Garlic shrimp and cucumber salad

Garlic Shrimp and Cucumber Salad

This Garlic Shrimp and Cucumber Salad is a light, refreshing dish packed with protein and fresh flavors. Juicy, garlicky shrimp are paired with crisp cucumbers, cherry tomatoes, and a zesty lemon dressing for a perfect balance of flavors. It’s a great low-carb, high-protein meal that can be served as a main dish or a side salad.

Ingredients

For the Shrimp:

1 lb shrimp, peeled and deveined

1 tablespoon olive oil

2 cloves garlic, minced

½ teaspoon salt

¼ teaspoon black pepper

¼ teaspoon paprika

1 teaspoon lemon zest

For the Salad:

2 cups cucumber, diced (Persian or English cucumbers work best)

1 cup cherry tomatoes, halved

¼ cup red onion, thinly sliced

¼ cup fresh cilantro or parsley, chopped

½ avocado, diced (optional, for creaminess)

For the Lemon Dressing:

3 tablespoons olive oil

2 tablespoons lemon juice (freshly squeezed)

1 teaspoon honey or maple syrup

½ teaspoon Dijon mustard

½ teaspoon salt

¼ teaspoon black pepper

Instructions

1. Cook the Shrimp:

Heat olive oil in a skillet over medium-high heat.

Add garlic and saute for 30 seconds until fragrant.

Add the shrimp, salt, black pepper, paprika, and lemon zest.

Cook for 2-3 minutes per side, until the shrimp turn pink and opaque.

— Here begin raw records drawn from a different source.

/-- What a later bundle holds in queue B (a wait, a fence, a buffer operation that an earlier slot holds back) is withdrawn by the stop, and is not
waited for (spec/16 R339). The four ways in which a trap is met (spec/16 R345); the misaligned transfer of spec/03 R68, the privileged write of R85, and trap
and halt: the record's words are those of spec/16 R347, word 4 the code, word 5 the next bundle's address for a software trap. -/
def Obligations.TrapAndHaltStopTheirSequencer : Prop :=
  (∀ (s : State) (t : Trap), let before := s.settleTo s.cur.seq s.cur.bn
    (s.me.isOldest s.cur.bn s.cur.slot false = false → ∃ u, s.raise t = .next u ∧ u.me.r = s.me.r ∧
      u.me.c = { s.me.c with late := u.me.c.late } ∧ u.me.f = s.me.f ∧ s.sameOthers u s.cur.seq ∧ s.sameModule u) ∧
    (s.me.isOldest s.cur.bn s.cur.slot false = true → before ++ s.drainStreams s.cur.seq ≠ [] →
      ∃ u, s.raise t = .next u ∧ u.seqs = s.seqs ∧ s.sameModule u ∧
      u.agenda = (before ++ s.drainStreams s.cur.seq) ++ s.agenda) ∧
    (∀ s1 evs, s.me.isOldest s.cur.bn s.cur.slot false = true → before = [] → s.drainStreams s.cur.seq = [] →
      s.relGate (coreOf s.cur.seq) (s.ctxOf s.cur.seq) = some (s1, evs) →
      ∃ u, s.raise t = .next u ∧ u.seqs = s.seqs ∧ u.agenda = evs ++ s.agenda ∧ u.mem.dram = s.mem.dram) ∧
    (s.me.isOldest s.cur.bn s.cur.slot false = true → s.me.c.window ≠ [] → Stmt.stopReady s s.cur.seq before →
      ∃ u, s.raise t = .next u ∧
      u = s.stopSeq s.cur.seq 0 s.cur.slot t s.cur.addr ∧ (u.seq s.cur.seq).c.mode = .stopped ∧
      (u.seq s.cur.seq).r = s.me.r ∧ (u.seq s.cur.seq).c.loops = s.me.c.loops)) ∧
  (∀ (s : State) (g : BitVec 4) (d a : BitVec 6), s.guardA g = true → (s.rs a).extractLsb' 0 4 ≠ 0#4 →
    ∃ tr : Trap, tr.code = 0x13 ∧ tr.w4 = s.rs a ∧ exec (.jmp g d a) s = s.raise tr ∧ exec (.ret g a) s = s.raise tr) ∧
  (∀ (s : State) (g : BitVec 4) (d : BitVec 6) (num : BitVec 13), s.guardA g = true → num ≠ 0#13 →
    exec (.sysWr g d num) s = s.raise { code := 0x02, w4 := num.setWidth 64 }) ∧
  (∀ (s : State) (g : BitVec 4) (code : BitVec 19), s.guardA g = true → s.me.isOldest s.cur.bn s.cur.slot true = true →
    (Stmt.stopReady s s.cur.seq (s.settleTo s.cur.seq s.cur.bn) →
      let x := (s.me.retire s.cur.bn 0 1).turnOver
      ∃ t, exec (.trap g code) s = .next t ∧ (t.seq s.cur.seq).c.mode = .stopped ∧ (t.seq s.cur.seq).r = x.r ∧
        t = (s.setSeq s.cur.seq x).stopSeq s.cur.seq 0 0 { code := 0x60, w4 := code.setWidth 64, w5 := x.position }
          s.cur.addr) ∧
    (s.drainAll s.cur.seq s.cur.bn = [] → s.relGate (coreOf s.cur.seq) (s.ctxOf s.cur.seq) = none →
      ∃ t, exec (.halt g code) s = .next t ∧ t.agenda = .haltStop s.cur.seq :: s.agenda ∧ t.seqs = s.seqs ∧
        s.sameModule t)) ∧
  (∀ (s : State) (q : Nat) (e : Win) (code : BitVec 19), (s.seq q).haltCode = some (e, code) → s.drainAll q e.bn = [] →
    s.relGate (coreOf q) (s.ctxOf q) = none →
    let x := ((s.seq q).retire e.bn 0 1).turnOver
    ∃ t, exec (.haltStop q) s = .next t ∧ (t.seq q).c.mode = .stopped ∧ (t.seq q).r = x.r ∧
      t = (s.setSeq q x).stopSeq q 1 0 { code := 0, w4 := code.setWidth 64 } e.addr)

Remove from heat and set aside.

2. Make the Dressing:

In a small bowl, whisk together olive oil, lemon juice, honey, Dijon mustard, salt, and black pepper.

3. Assemble the Salad:

In a large bowl, combine cucumber, cherry tomatoes, red onion, and cilantro.

Add the cooked shrimp and gently toss with the lemon dressing.

If using, top with avocado just before serving.

4. Serve & Enjoy:

Serve immediately or refrigerate for 15-30 minutes for the flavors to meld.

Nutritional Information 

Calories: ~250

Protein: ~24g

Carbohydrates: ~9g

Fiber: ~2g

Fats: ~14g

Sodium: ~400mg

Cook & Prep Time

Prep Time: 10 minutes

Cook Time: 6 minutes

Total Time: 16 minutes

Notes & Tips

Make It Spicy: Add red pepper flakes or chili powder to the shrimp.

Extra Crunch: Toss in toasted almonds or sesame seeds.

Meal Prep: Store in an airtight container in the fridge for up to 2 days (add avocado just before serving).

Low-Carb & Keto: This salad is naturally low-carb, but for extra fats, add more avocado.